Stripes and Angles
LIC/ Jackson Crossroads
Oil on canvas
10 x 10 inches
Several corners meeting on Jackson Avenue and 23rd Street. The various stripes and angles intrigued me in this view.
Want to take a moment to thank you for reading the blog and keeping up with my artistic progress this past year. Wishing you all a very happy, healthy, creative and peaceful 2009!
Friday, December 26, 2008
Stripes and Angles
Posted by SJF at 12:03 PM
Tuesday, December 23, 2008
NY hometown girl in NY's hometown paper
An article appeared in the New York Daily News/ Queens section on Tuesday, December 9th on my exhibit at Art-O-Mat. It has not been posted on their website, so I cannot provide a direct link.
L.I.C. artist canvasses her nabe for architecture in peril
By Brendan Brosh, Photo by Steven Sunshine
LONG ISLAND City's changing landscape is the subject of a new exhibition by a local artist who has become an unintended archivist of the neighborhood's architectural history.
Sharon Florin, whose exhibition "L.I.Changing" is on display at Art-O-Mat L.I.C. gallery on Vernon Blvd. until February, has been painting Long Island City buildings for nearly 30 years.
Many of Florin's subjects have been torn down in the last few years - casualties of the area's rapid redevelopment.
"I like to paint what is here today and might be gone tomorrow," said Florin, 56, who grew up in Woodhaven. "I want to capture a part of the neighborhood before it changes dramatically."
Florin's current exhibition includes 36 oil paintings, with familiar landmarks such as the Queensboro Bridge and PS 1 Contemporary Art Center.
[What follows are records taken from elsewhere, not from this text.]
-- ==== Sys2Proof/Machine/HostPorts.lean ====
section
/-! DEFINITION. What the host does to the ports (70_reset_and_hazards.md R157, R160): drive one, release one, sample the outputs. The host
decides what runs next (10_state.md R33); its own control flow is outside the block. -/

namespace Sys2Proof.Machine

/-- The inputs become `p`, driven as `d` says. A change of any input makes the outputs unspecified until they settle again (R160);
driving a port with the level it is already driven with changes nothing (log entry 6). -/
def State.setInputs (s : State) (p : Inputs) (d : Driven) : State :=
  if p = s.inp ∧ d = s.driven then s else { s with inp := p, driven := d }.redraw

/-- The host drives every input port (R157). -/
def State.drive (s : State) (p : Inputs) : State := s.setInputs p Driven.every

/-- One act of the host on the ports. -/
inductive HostAct where
  | driveOp (v : OpCode)
  | driveA (v : Uint128)
  | driveB (v : Uint128)
  | driveCin (v : Bit)
  | driveN (v : ShAmt)
  /-- Leave a port floating (U6). -/
  | release (p : InPort)
  /-- Read the output ports. -/
  | sample
  deriving DecidableEq, Repr

/-- The driven ports with one released. -/
def Driven.without (d : Driven) : InPort → Driven
  | .op => { d with op := false }
  | .a => { d with a := false }
  | .b => { d with b := false }
  | .cin => { d with cin := false }
  | .n => { d with n := false }

/-- Sampling settled outputs has no side effect and can be repeated (R58); outputs sampled before they settle are unspecified
(R160), and unspecified anew at each sampling (log entry 7). -/
def State.sample (s : State) : State := if s.settled then s else s.redraw

/-- What the host reads when it samples: the levels of the output ports. -/
def State.sampled (s : State) : Outputs := s.sample.out

/-- The ports after an act of the host. -/
def State.act (s : State) : HostAct → State
  | .driveOp v => s.setInputs { s.inp with op := v } { s.driven with op := true }
  | .driveA v => s.setInputs { s.inp with a := v } { s.driven with a := true }
  | .driveB v => s.setInputs { s.inp with b := v } { s.driven with b := true }
  | .driveCin v => s.setInputs { s.inp with cin := v } { s.driven with cin := true }
  | .driveN v => s.setInputs { s.inp with n := v } { s.driven with n := true }
  | .release p => s.setInputs s.inp (s.driven.without p)
  | .sample => s.sample

end Sys2Proof.Machine
end

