-- ==== Sys2Proof/Machine/Bank.lean ====
section
/-! DEFINITION. Several copies of the block (20_memory.md R62, 60_exceptions.md R152): any number, sharing no state. Their
unspecified outputs come from one sequence of free draws, each copy by its own counter: the model's choice (log entry 13). -/

namespace Sys2Proof.Machine

/-- Copy `k` of the bank evaluates once; the others are not touched. A number that no copy has does nothing. Log entry 11
(DESIGN CHOICE); for what two copies show while unsettled, log entry 13. -/
def bankStep (bank : List State) (k : Nat) : Host.Outcome (List State) Fault Refusal :=
  match bank[k]? with
  | none => .next bank
  | some s =>
    match step s with
    | .next t => .next (bank.set k t)
    | .fault f => .fault f
    | .refused r => .refused r

/-- The host acts on the ports of copy `k`. -/
def bankAct (bank : List State) (k : Nat) (h : HostAct) : List State := bank.modify k fun s => s.act h

end Sys2Proof.Machine
end

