-- ==== Sys2Proof/Safety.lean ====
section
/-! DEFINITION. What claims are stated in: the value forms of the spec's rules, the invariant of the ports, a run of host acts and
evaluations, and what a safe run is. The value forms are written apart from the model's halfword pseudocode, over the whole
128-bit value. -/

namespace Sys2Proof.Machine

/-- `c` is the bit length of `x`: 0 for zero, else `floor(log2(val(x))) + 1` (44_bitcount.md R133). -/
def IsBitLength (x : Uint128) (c : Nat) : Prop := c = if x.toNat = 0 then 0 else Nat.log2 x.toNat + 1

/-- `c` is the number of trailing zeros of `x`: 128 for zero, else the least index of a set bit (R133). -/
def IsTrailingZeros (x : Uint128) (c : Nat) : Prop :=
  (x = 0#128 ∧ c = 128) ∨ (x.getLsbD c = true ∧ ∀ i, i < c → x.getLsbD i = false)

/-- The number of `i` in `[0, 127]` with `x[i] = 1` (R133). -/
def setBits (x : Uint128) : Nat := ((Finset.range 128).filter fun i => x.getLsbD i = true).card

/-- `y[i] = x[127 - i]` for every `i` in `[0, 127]` (R132). -/
def IsBitReversal (x y : Uint128) : Prop := ∀ i, i < 128 → y.getLsbD i = x.getLsbD (127 - i)

/-- Byte `k` of `y` is byte `15 - k` of `x` for every `k` in `[0, 15]` (R132, bytes by R22). -/
def IsByteReversal (x y : Uint128) : Prop :=
  ∀ k, k < 16 → y.extractLsb' (8 * k) 8 = x.extractLsb' (8 * (15 - k)) 8

/-- The outputs are all zero but for `r`. -/
def Outputs.drivesR (o : Outputs) : Prop := o.cout = 0#1 ∧ o.cmp = 0#2 ∧ o.cnt = 0#8 ∧ o.zf = 0#1 ∧ o.ill = 0#1

/-- The outputs are all zero but for `cnt`. -/
def Outputs.drivesCnt (o : Outputs) : Prop := o.r = 0#128 ∧ o.cout = 0#1 ∧ o.cmp = 0#2 ∧ o.zf = 0#1 ∧ o.ill = 0#1

/-- One output at its default, all zeros (R39). -/
def Outputs.zeroAt (o : Outputs) : OutPort → Prop
  | .r => o.r = 0#128
  | .cout => o.cout = 0#1
  | .cmp => o.cmp = 0#2
  | .cnt => o.cnt = 0#8
  | .zf => o.zf = 0#1
  | .ill => o.ill = 0#1

/-- The outputs `o` are those the spec's value forms give for the input levels `p`: R142 for a reserved select, else R83, R82, R91 to
R95, R103, R116, R117, R127, R132, R133, every output that is not driven at zero (R39). -/
def MeetsRules (p : Inputs) (o : Outputs) : Prop :=
  match decode p.op with
  | .reserved => o = { Outputs.zero with ill := 1#1 }
  | .operation .cmp => o = { Outputs.zero with cmp :=
      if p.b.toNat < p.a.toNat then 0b01#2 else if p.a.toNat < p.b.toNat then 0b11#2 else 0b00#2 }
  | .operation .isz => o = { Outputs.zero with zf := if p.a.toNat = 0 then 1#1 else 0#1 }
  | .operation .and => o = { Outputs.zero with r := p.a &&& p.b }
  | .operation .andn => o = { Outputs.zero with r := p.a &&& ~~~p.b }
  | .operation .or => o = { Outputs.zero with r := p.a ||| p.b }
  | .operation .xor => o = { Outputs.zero with r := p.a ^^^ p.b }
  | .operation .not => o = { Outputs.zero with r := ~~~p.a }
  | .operation .shl => o.drivesR ∧ o.r.toNat = p.a.toNat * 2 ^ p.n.toNat % 2 ^ 128
  | .operation .shr => o.drivesR ∧ o.r.toNat = p.a.toNat / 2 ^ p.n.toNat
  | .operation .addc => o = { Outputs.zero with r := o.r, cout := o.cout } ∧
      o.r.toNat + 2 ^ 128 * o.cout.toNat = p.a.toNat + p.b.toNat + p.cin.toNat
  | .operation .add => o.drivesR ∧ o.r.toNat = (p.a.toNat + p.b.toNat) % 2 ^ 128
  | .operation .inc => o.drivesR ∧ o.r.toNat = (p.a.toNat + 1) % 2 ^ 128
  | .operation .sub => o.drivesR ∧ (o.r.toNat : Int) = ((p.a.toNat : Int) - p.b.toNat) % 2 ^ 128
  | .operation .dec => o.drivesR ∧ (o.r.toNat : Int) = ((p.a.toNat : Int) - 1) % 2 ^ 128
  | .operation .blen => o.drivesCnt ∧ IsBitLength p.a o.cnt.toNat
  | .operation .clz => o.drivesCnt ∧ ∃ l, IsBitLength p.a l ∧ o.cnt.toNat + l = 128
  | .operation .ctz => o.drivesCnt ∧ IsTrailingZeros p.a o.cnt.toNat
  | .operation .popc => o.drivesCnt ∧ o.cnt.toNat = setBits p.a
  | .operation .brev => o.drivesR ∧ IsBitReversal p.a o.r
  | .operation .bswap => o.drivesR ∧ IsByteReversal p.a o.r

/-- The invariant of the ports: outputs are settled only with every input driven, and then show what the rules give for the inputs
held (R31, R58, R156, R160). -/
def State.Inv (s : State) : Prop := s.settled = true → s.driven.all = true ∧ MeetsRules s.inp s.out

/-- What happens to the ports: an act of the host, or `T_PD` passing with the inputs held. -/
inductive Event where
  | host (h : HostAct)
  | wait
  deriving DecidableEq, Repr

/-- The ports after a list of events. -/
def runEvents : State → List Event → Host.Outcome State Fault Refusal
  | s, [] => .next s
  | s, .host h :: es => runEvents (s.act h) es
  | s, .wait :: es =>
    match step s with
    | .next t => runEvents t es
    | .fault f => .fault f
    | .refused r => .refused r

/-- A safe run: the host samples settled outputs only (R160, its one obligation). -/
def safeRun : State → List Event → Bool
  | _, [] => true
  | s, .host h :: es => (h != .sample || s.settled) && safeRun (s.act h) es
  | s, .wait :: es =>
    match step s with
    | .next t => safeRun t es
    | _ => false

/-- What the host reads at each sampling of a run, with the input levels it holds then. -/
def samples : State → List Event → List (Inputs × Outputs)
  | _, [] => []
  | s, .host h :: es => (if h = .sample then [(s.inp, s.sampled)] else []) ++ samples (s.act h) es
  | s, .wait :: es =>
    match step s with
    | .next t => samples t es
    | _ => []

/-- What the host reads when, from power-up, it drives the select of `i` and the four operands, waits and samples (R157). -/
def outputsOf (i : Instr) (a b : Uint128) (cin : Bit) (n : ShAmt) : Outputs :=
  match step (State.reset.drive { op := encode i, a := a, b := b, cin := cin, n := n }) with
  | .next t => t.sampled
  | _ => Outputs.zero

/-- The host's addition of values of several 128-bit words, least significant first: one ADDC a word, each `cout` fed into the next
`cin` (43_addsub.md R120). Answers the sum's words and the last carry. -/
def addChain : List (Uint128 × Uint128) → Bit → List Uint128 × Bit
  | [], c => ([], c)
  | (x, y) :: ws, c =>
    let o := outputsOf .addc x y c 0#64
    (o.r :: (addChain ws o.cout).1, (addChain ws o.cout).2)

/-- The value of a list of 128-bit words, least significant first. -/
def wordsValue : List Uint128 → Nat
  | [] => 0
  | w :: ws => w.toNat + 2 ^ 128 * wordsValue ws

end Sys2Proof.Machine
end

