-- ==== Sys2Proof/Laws/Exec.lean ====
section
/-! SUPPORT. Each operation as an evaluation of its function of the inputs: one lemma for each arm of exec. -/

namespace Sys2Proof.Machine

theorem exec_cmp (s : State) :
    exec .cmp s = evaluate s fun p => { Outputs.zero with cmp := cmpCode (compare128 p.a p.b) } := rfl
theorem exec_isz (s : State) : exec .isz s = evaluate s fun p => { Outputs.zero with zf := zeroFlag p.a } := rfl
theorem exec_and (s : State) : exec .and s = evaluate s fun p => onlyR (and128 p.a p.b) := rfl
theorem exec_andn (s : State) : exec .andn s = evaluate s fun p => onlyR (andn128 p.a p.b) := rfl
theorem exec_or (s : State) : exec .or s = evaluate s fun p => onlyR (or128 p.a p.b) := rfl
theorem exec_xor (s : State) : exec .xor s = evaluate s fun p => onlyR (xor128 p.a p.b) := rfl
theorem exec_not (s : State) : exec .not s = evaluate s fun p => onlyR (not128 p.a) := rfl
theorem exec_shl (s : State) : exec .shl s = evaluate s fun p => onlyR (shl128 p.a (shiftAmount p)) := rfl
theorem exec_shr (s : State) : exec .shr s = evaluate s fun p => onlyR (shr128 p.a (shiftAmount p)) := rfl
theorem exec_addc (s : State) : exec .addc s = evaluate s fun p =>
    { Outputs.zero with r := (addc128 p.a p.b (carryIn p)).1, cout := (addc128 p.a p.b (carryIn p)).2 } := rfl
theorem exec_add (s : State) : exec .add s = evaluate s fun p => onlyR (addc128 p.a p.b 0#1).1 := rfl
theorem exec_inc (s : State) : exec .inc s = evaluate s fun p => onlyR (addc128 p.a one128 0#1).1 := rfl
theorem exec_sub (s : State) : exec .sub s = evaluate s fun p => onlyR (sub128 p.a p.b) := rfl
theorem exec_dec (s : State) : exec .dec s = evaluate s fun p => onlyR (sub128 p.a one128) := rfl
theorem exec_blen (s : State) : exec .blen s = evaluate s fun p => onlyCnt (bitLength128 p.a) := rfl
theorem exec_clz (s : State) : exec .clz s = evaluate s fun p => onlyCnt (leadingZeros128 p.a) := rfl
theorem exec_ctz (s : State) : exec .ctz s = evaluate s fun p => onlyCnt (trailingZeros128 p.a) := rfl
theorem exec_popc (s : State) : exec .popc s = evaluate s fun p => onlyCnt (onesCount128 p.a) := rfl
theorem exec_brev (s : State) : exec .brev s = evaluate s fun p => onlyR (reverseBits128 p.a) := rfl
theorem exec_bswap (s : State) : exec .bswap s = evaluate s fun p => onlyR (reverseBytes128 p.a) := rfl

/-- The function of the inputs that each operation evaluates, gathered from the lemmas above for proofs over all operations. -/
def operate : Instr → Inputs → Outputs
  | .cmp, p => { Outputs.zero with cmp := cmpCode (compare128 p.a p.b) }
  | .isz, p => { Outputs.zero with zf := zeroFlag p.a }
  | .and, p => onlyR (and128 p.a p.b)
  | .andn, p => onlyR (andn128 p.a p.b)
  | .or, p => onlyR (or128 p.a p.b)
  | .xor, p => onlyR (xor128 p.a p.b)
  | .not, p => onlyR (not128 p.a)
  | .shl, p => onlyR (shl128 p.a (shiftAmount p))
  | .shr, p => onlyR (shr128 p.a (shiftAmount p))
  | .addc, p => { Outputs.zero with r := (addc128 p.a p.b (carryIn p)).1, cout := (addc128 p.a p.b (carryIn p)).2 }
  | .add, p => onlyR (addc128 p.a p.b 0#1).1
  | .inc, p => onlyR (addc128 p.a one128 0#1).1
  | .sub, p => onlyR (sub128 p.a p.b)
  | .dec, p => onlyR (sub128 p.a one128)
  | .blen, p => onlyCnt (bitLength128 p.a)
  | .clz, p => onlyCnt (leadingZeros128 p.a)
  | .ctz, p => onlyCnt (trailingZeros128 p.a)
  | .popc, p => onlyCnt (onesCount128 p.a)
  | .brev, p => onlyR (reverseBits128 p.a)
  | .bswap, p => onlyR (reverseBytes128 p.a)

/-- Every operation is the evaluation of its function of the inputs. -/
theorem exec_eq_evaluate (i : Instr) (s : State) : exec i s = evaluate s (operate i) := by cases i <;> rfl

/-- A step is an evaluation of some function of the inputs, fixed by the select alone. -/
theorem step_is_evaluate (op : OpCode) : ∃ f : Inputs → Outputs, ∀ s : State, s.inp.op = op → step s = evaluate s f := by
  cases hd : decode op with
  | operation i => exact ⟨operate i, fun s hs => by rw [step, hs, hd]; exact exec_eq_evaluate i s⟩
  | reserved => exact ⟨fun _ => illegalOutputs, fun s hs => by rw [step, hs, hd]; rfl⟩

end Sys2Proof.Machine
end

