-- ==== Sys2Proof/Laws/Value.lean ====
section
/-! SUPPORT. One spec lemma for each 128-bit function of the units: what its halfword pseudocode computes, over the whole value. -/

namespace Sys2Proof.Machine

theorem one128_toNat : one128.toNat = 1 := by decide

/-! Comparison (40_compare.md) -/

theorem compare128_spec (x y : Uint128) :
    compare128 x y = if y.toNat < x.toNat then 1 else if x.toNat < y.toNat then -1 else 0 := by
  have hx := toNat_halves x; have hy := toNat_halves y
  have := (lo x).isLt; have := (lo y).isLt
  unfold compare128
  split_ifs <;> first | rfl | omega

theorem zeroFlag_spec (x : Uint128) : zeroFlag x = if x.toNat = 0 then 1#1 else 0#1 := by
  have hx := toNat_halves x
  by_cases h : x.toNat = 0
  · have h1 : (hi x).toNat = 0 := by omega
    have h2 : (lo x).toNat = 0 := by omega
    simp [zeroFlag, b2v, h, h1, h2]
  · have h' : ¬((hi x).toNat = 0 ∧ (lo x).toNat = 0) := by omega
    have hb : ((hi x).toNat == 0 && (lo x).toNat == 0) = false := by
      rw [Bool.eq_false_iff]; simpa using h'
    rw [zeroFlag, hb, if_neg h]; rfl

/-! Logic (41_logic.md): the per-halfword form is the operator on the whole vector (R90) -/

/-- Two values are equal when their halves are. -/
theorem eq_pair {x : Uint128} {h l : Half} (hh : hi x = h) (hl : lo x = l) : pair h l = x := by
  rw [← hh, ← hl, pair_hi_lo]

theorem and128_spec (x y : Uint128) : and128 x y = x &&& y :=
  eq_pair BitVec.extractLsb'_and BitVec.extractLsb'_and

theorem or128_spec (x y : Uint128) : or128 x y = x ||| y :=
  eq_pair BitVec.extractLsb'_or BitVec.extractLsb'_or

theorem xor128_spec (x y : Uint128) : xor128 x y = x ^^^ y :=
  eq_pair BitVec.extractLsb'_xor BitVec.extractLsb'_xor

theorem halves_not (x : Uint128) : hi (~~~x) = ~~~(hi x) ∧ lo (~~~x) = ~~~(lo x) := by
  constructor <;> apply BitVec.eq_of_getLsbD_eq <;> intro i h64
  · rw [hi_getLsbD _ _ h64, BitVec.getLsbD_not, BitVec.getLsbD_not, hi_getLsbD _ _ h64]; simp [h64]; omega
  · rw [lo_getLsbD _ _ h64, BitVec.getLsbD_not, BitVec.getLsbD_not, lo_getLsbD _ _ h64]; simp [h64]; omega

theorem not128_spec (x : Uint128) : not128 x = ~~~x := eq_pair (halves_not x).1 (halves_not x).2

theorem andn128_spec (x y : Uint128) : andn128 x y = x &&& ~~~y := by
  rw [← and128_spec, and128, (halves_not y).1, (halves_not y).2, andn128]

/-! Shifts (42_shift.md R103) -/

theorem shl128_eq (x : Uint128) (k : Nat) : shl128 x k = x <<< k := by
  apply BitVec.eq_of_getLsbD_eq
  intro i hi128
  unfold shl128
  split_ifs with h1 h2
  · simp; omega
  · rw [pair_getLsbD]
    split_ifs with h3
    · simp; omega
    · simp only [shl64, BitVec.getLsbD_shiftLeft]
      by_cases h4 : i < k
      · rw [decide_eq_true (show i - 64 < k - 64 by omega)]; simp [h4]
      · rw [lo_getLsbD _ _ (by omega)]
        have e : i - 64 - (k - 64) = i - k := by omega
        simp [h4, e, hi128]; omega
  · rw [pair_getLsbD]
    split_ifs with h3
    · simp only [shl64, BitVec.getLsbD_shiftLeft]
      by_cases h4 : i < k
      · simp [h4]
      · rw [lo_getLsbD _ _ (by omega)]; simp [h3, hi128]
    · simp only [shl64, shr64, BitVec.getLsbD_or, BitVec.getLsbD_shiftLeft, BitVec.getLsbD_ushiftRight]
      by_cases h4 : i - 64 < k
      · rw [lo_getLsbD _ _ (by omega)]
        have e : 64 - k + (i - 64) = i - k := by omega
        simp [h4, e, hi128]; omega
      · rw [hi_getLsbD _ _ (by omega), (lo x).getLsbD_of_ge _ (by omega)]
        have e : 64 + (i - 64 - k) = i - k := by omega
        have h5 : ¬i < k := by omega
        have h6 : i - 64 < 64 := by omega
        simp [h4, h5, h6, e, hi128]

theorem shr128_eq (x : Uint128) (k : Nat) : shr128 x k = x >>> k := by
  apply BitVec.eq_of_getLsbD_eq
  intro i hi128
  unfold shr128
  split_ifs with h1 h2
  · simp; rw [x.getLsbD_of_ge _ (by omega)]
  · rw [pair_getLsbD]
    split_ifs with h3
    · simp only [shr64, BitVec.getLsbD_ushiftRight]
      by_cases h4 : k - 64 + i < 64
      · rw [hi_getLsbD _ _ h4]; congr 1; omega
      · rw [(hi x).getLsbD_of_ge _ (by omega), x.getLsbD_of_ge _ (by omega)]
    · simp; rw [x.getLsbD_of_ge _ (by omega)]
  · rw [pair_getLsbD]
    split_ifs with h3
    · simp only [shl64, shr64, BitVec.getLsbD_or, BitVec.getLsbD_shiftLeft, BitVec.getLsbD_ushiftRight]
      by_cases h4 : k + i < 64
      · rw [lo_getLsbD _ _ h4]; simp; omega
      · rw [(lo x).getLsbD_of_ge _ (by omega), hi_getLsbD _ _ (by omega)]
        have e : 64 + (i - (64 - k)) = k + i := by omega
        simp [e, h3]; omega
    · simp only [shr64, BitVec.getLsbD_ushiftRight]
      by_cases h4 : k + (i - 64) < 64
      · rw [hi_getLsbD _ _ h4]; congr 1; omega
      · rw [(hi x).getLsbD_of_ge _ (by omega), x.getLsbD_of_ge _ (by omega)]

theorem shl128_toNat (x : Uint128) (k : Nat) : (shl128 x k).toNat = x.toNat * 2 ^ k % 2 ^ 128 := by
  rw [shl128_eq, BitVec.toNat_shiftLeft, Nat.shiftLeft_eq]

theorem shr128_toNat (x : Uint128) (k : Nat) : (shr128 x k).toNat = x.toNat / 2 ^ k := by
  rw [shr128_eq, BitVec.toNat_ushiftRight, Nat.shiftRight_eq_div_pow]

/-! Addition and subtraction (43_addsub.md R116, R117) -/

theorem addc128_value (x y : Uint128) (c : Bit) :
    (addc128 x y c).1.toNat + 2 ^ 128 * (addc128 x y c).2.toNat = x.toNat + y.toNat + c.toNat := by
  have hl := add64c_value (lo x) (lo y) c
  have hh := add64c_value (hi x) (hi y) (add64c (lo x) (lo y) c).2
  rw [toNat_halves x, toNat_halves y]
  simp only [addc128, pair_toNat]
  omega

theorem addc128_toNat (x y : Uint128) (c : Bit) :
    (addc128 x y c).1.toNat = (x.toNat + y.toNat + c.toNat) % 2 ^ 128 := by
  have := addc128_value x y c; have := (addc128 x y c).1.isLt
  omega

/-- R117: the source's borrow test is exact. -/
theorem borrow_iff (x y : Half) : x.toNat < (sub64 x y).toNat ↔ x.toNat < y.toNat := by
  have := x.isLt; have := y.isLt
  rw [sub64_toNat]; split <;> omega

theorem sub128_toNat (x y : Uint128) : (sub128 x y).toNat = (2 ^ 128 + x.toNat - y.toNat) % 2 ^ 128 := by
  have hx := toNat_halves x; have hy := toNat_halves y
  have := (lo x).isLt; have := (lo y).isLt; have := (hi x).isLt; have := (hi y).isLt
  have hb : ((b2v (decide ((lo x).toNat < (sub64 (lo x) (lo y)).toNat))).setWidth 64).toNat
      = if (lo x).toNat < (lo y).toNat then 1 else 0 := by
    rw [BitVec.toNat_setWidth, b2v_toNat]
    simp only [decide_eq_true_eq, borrow_iff]
    split <;> rfl
  simp only [sub128]
  rw [pair_toNat, sub64_toNat _ (BitVec.setWidth 64 _), hb, sub64_toNat, sub64_toNat]
  split_ifs <;> omega

/-! Bit counting (44_bitcount.md R133) -/

theorem bitLength128_spec (x : Uint128) : IsBitLength x (bitLength128 x) := by
  have hx := toNat_halves x
  have hl := (lo x).isLt
  unfold IsBitLength bitLength128
  by_cases h : (hi x).toNat = 0
  · rw [if_pos h, bitlen64_spec, show x.toNat = (lo x).toNat by omega]
  · have hne : x.toNat ≠ 0 := by omega
    have hlog : Nat.log2 x.toNat = 64 + Nat.log2 (hi x).toNat := by
      rw [Nat.log2_eq_iff hne]
      have h1 := (Nat.log2_eq_iff h).1 rfl
      rw [show 64 + Nat.log2 (hi x).toNat + 1 = (Nat.log2 (hi x).toNat + 1) + 64 by omega, Nat.pow_add 2 _ 64,
        Nat.add_comm 64, Nat.pow_add 2 _ 64]
      omega
    rw [if_neg h, if_neg hne, bitlen64_spec, if_neg h, hlog]; omega

theorem bitLength128_le (x : Uint128) : bitLength128 x ≤ 128 := by
  have h1 : bitlen64 (lo x) ≤ 64 := bitlenBelow_le _ _
  have h2 : bitlen64 (hi x) ≤ 64 := bitlenBelow_le _ _
  unfold bitLength128; split <;> omega

theorem trailingZeros128_le (x : Uint128) : trailingZeros128 x ≤ 128 := by
  have h1 := tz64_le (lo x); have h2 := tz64_le (hi x)
  unfold trailingZeros128; split <;> omega

theorem trailingZeros128_spec (x : Uint128) : IsTrailingZeros x (trailingZeros128 x) := by
  unfold IsTrailingZeros trailingZeros128
  have hclear : ∀ {v : Half} {i}, v.toNat = 0 → v.getLsbD i = false := by
    intro v i hv
    obtain rfl : v = 0#64 := BitVec.eq_of_toNat_eq (by simpa using hv)
    simp
  have hnz : ∀ {v : Half}, tz64 v = 64 → v.toNat = 0 := by
    intro v hv
    have : v = 0#64 := BitVec.eq_of_getLsbD_eq fun i hi => by rw [tz64_clear v i (by omega)]; simp
    simp [this]
  by_cases h : (lo x).toNat = 0
  · rw [if_pos h]
    by_cases h2 : tz64 (hi x) = 64
    · left
      have := toNat_halves x; have := hnz h2
      exact ⟨BitVec.eq_of_toNat_eq (by simp; omega), by omega⟩
    · have hlt : tz64 (hi x) < 64 := by have := tz64_le (hi x); omega
      right
      constructor
      · rw [← hi_getLsbD _ _ hlt]; exact tz64_set _ hlt
      · intro i hi'
        by_cases h3 : i < 64
        · rw [← lo_getLsbD _ _ h3]; exact hclear h
        · obtain ⟨j, rfl⟩ : ∃ j, i = 64 + j := ⟨i - 64, by omega⟩
          rw [← hi_getLsbD _ _ (by omega)]; exact tz64_clear _ _ (by omega)
  · rw [if_neg h]
    have hlt : tz64 (lo x) < 64 := by
      have := tz64_le (lo x)
      by_contra hc; exact h (hnz (by omega))
    right
    constructor
    · rw [← lo_getLsbD _ _ hlt]; exact tz64_set _ hlt
    · intro i hi'; rw [← lo_getLsbD _ _ (by omega)]; exact tz64_clear _ _ hi'

theorem onesCount128_spec (x : Uint128) : onesCount128 x = setBits x := by
  have hcount : ∀ (p : Nat → Bool) (n : Nat), ((Finset.range n).filter fun i => p i = true).card
      = (List.range n).countP p := by
    intro p n
    rw [List.countP_eq_length_filter, ← List.toFinset_card_of_nodup (List.nodup_range.filter _)]
    congr 1; ext i; simp
  have hr : List.range 128 = List.range 64 ++ (List.range 64).map (64 + ·) := by
    rw [← List.range_add]
  rw [setBits, hcount, onesCount128, hr, List.countP_append, List.countP_map, pop64, pop64, Nat.add_comm]
  congr 1
  · exact List.countP_congr fun i hi => by rw [lo_getLsbD _ _ (by simpa using hi)]
  · exact List.countP_congr fun i hi => by simp only [Function.comp]; rw [hi_getLsbD _ _ (by simpa using hi)]

theorem onesCount128_le (x : Uint128) : onesCount128 x ≤ 128 := by
  rw [onesCount128_spec, setBits]
  exact (Finset.card_filter_le _ _).trans (by simp)

/-! Reversal (44_bitcount.md R132) -/

theorem reverseBits128_spec (x : Uint128) : IsBitReversal x (reverseBits128 x) := by
  intro i hi'
  rw [reverseBits128, pair_getLsbD]
  split_ifs with h
  · rw [rev64_getLsbD _ _ h, hi_getLsbD _ _ (by omega)]; congr 1; omega
  · rw [rev64_getLsbD _ _ (by omega), lo_getLsbD _ _ (by omega)]; congr 1; omega

theorem reverseBytes128_getLsbD (x : Uint128) (i : Nat) (h : i < 128) :
    (reverseBytes128 x).getLsbD i = x.getLsbD (8 * (15 - i / 8) + i % 8) := by
  rw [reverseBytes128, pair_getLsbD]
  split_ifs with h'
  · rw [bswap64_getLsbD _ _ h', hi_getLsbD _ _ (by omega)]; congr 1; omega
  · rw [bswap64_getLsbD _ _ (by omega), lo_getLsbD _ _ (by omega)]; congr 1; omega

theorem reverseBytes128_spec (x : Uint128) : IsByteReversal x (reverseBytes128 x) := by
  intro k hk
  apply BitVec.eq_of_getLsbD_eq
  intro i hi'
  simp only [BitVec.getLsbD_extractLsb', hi', decide_true, Bool.true_and]
  rw [reverseBytes128_getLsbD _ _ (by omega)]; congr 1; omega

end Sys2Proof.Machine
end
Florin photographs her subjects from many angles before she starts a painting.
"You don't need multiple degrees in art history to appreciate her art," said Tobi Kahn, 56, a teacher at the School of Visual Arts who has shared studio space with Florin for almost 30 years.
"Her juxtaposition is beautiful. She always picks the right angle to paint from" he said.
Florin's attachment to the neighborhood is evident in her work, Kahn said: "She loves her subject matter."
Florin said she views Long Island City's redevelopment as part of the natural order.
"New York City is constantly tearing itself down and being reinvented," she said. "I just look through my viewfinder on my camera and try to find an interesting painting."
Florin's friends even tease her about the "Florin Curse," where buildings she paints soon disappear.
"I see her as a visual historian," said Louise Weinberg, 54, who curated the exhibition. "Her intent is to preserve the visual landscape, which is being rapidly torn down."
Florin, who was diagnosed with ovarian cancer in 1995, said her illness led her to quit her day job as a desktop publisher and devote her time to art.
"I realized life is short and I should be doing what I want to do," Florin said. "Thankfully, I'm still doing it."
Posted by SJF at 9:19 AM
Thursday, December 11, 2008
First stop in Queens
Oil on canvas
8 x 10 inches
One of my favorite paintings in the current show at Art-O-Mat. This subway sight greets me daily and I'm reminded of the faded elegance of many of the subway stations and of the marvelous and intricate mosaic work to be found. These are modest mosaics compared to some other stations, but there is beauty among the grittiness of the subway platform. I suspect that along with the thousands of new residents moving into the neighborhood in the not-to-distant future, this subway stop might undergo a renovation/ transformation once the economy rights itself.
The show "L.I.Changing" has been extended through February 8th. From now until December 22, the gallery will be open 7 days a week as well. I'm enjoying meeting people at the gallery and talking about the paintings and the neighborhood. For info on the show and Art-O-Mat click here.
Posted by SJF at 7:41 AM
Saturday, December 6, 2008
Oh what a night it was
Oil on panel
6 x 6 inches
This painting is of a gentleman who lived in a building across the street from my studio. When I would take a break away from the easel and look out of the window, I would invariably see Ralph outside, puttering around his home. He's been my "neighbor" for the 28 years that I've had my studio. A few weeks ago I learned that he had passed away at a ripe old age. This was the last painting I did for the show, finishing it days before the hanging. It's strange now to look out my window and not see this familiar fellow. Time passes quicker than we know.
The opening reception for "L.I.Changing" at Art-O-Mat on Thursday night was a real blast! Lots of folks stopped by to see the work, say hello and just have a good time. A photographer from the New York Daily News was there as well, taking lots of photos of this artist and her work for an upcoming story to run in next week's paper. I've sold several paintings, some prints and books so far, and given this economy, I'm thrilled that my work is finding new homes to go to. A great start to what I hope will be a great run for this show. It was a very personal project and the fact that the work and subject matter is resonating with the audience coming to see the show is wonderful.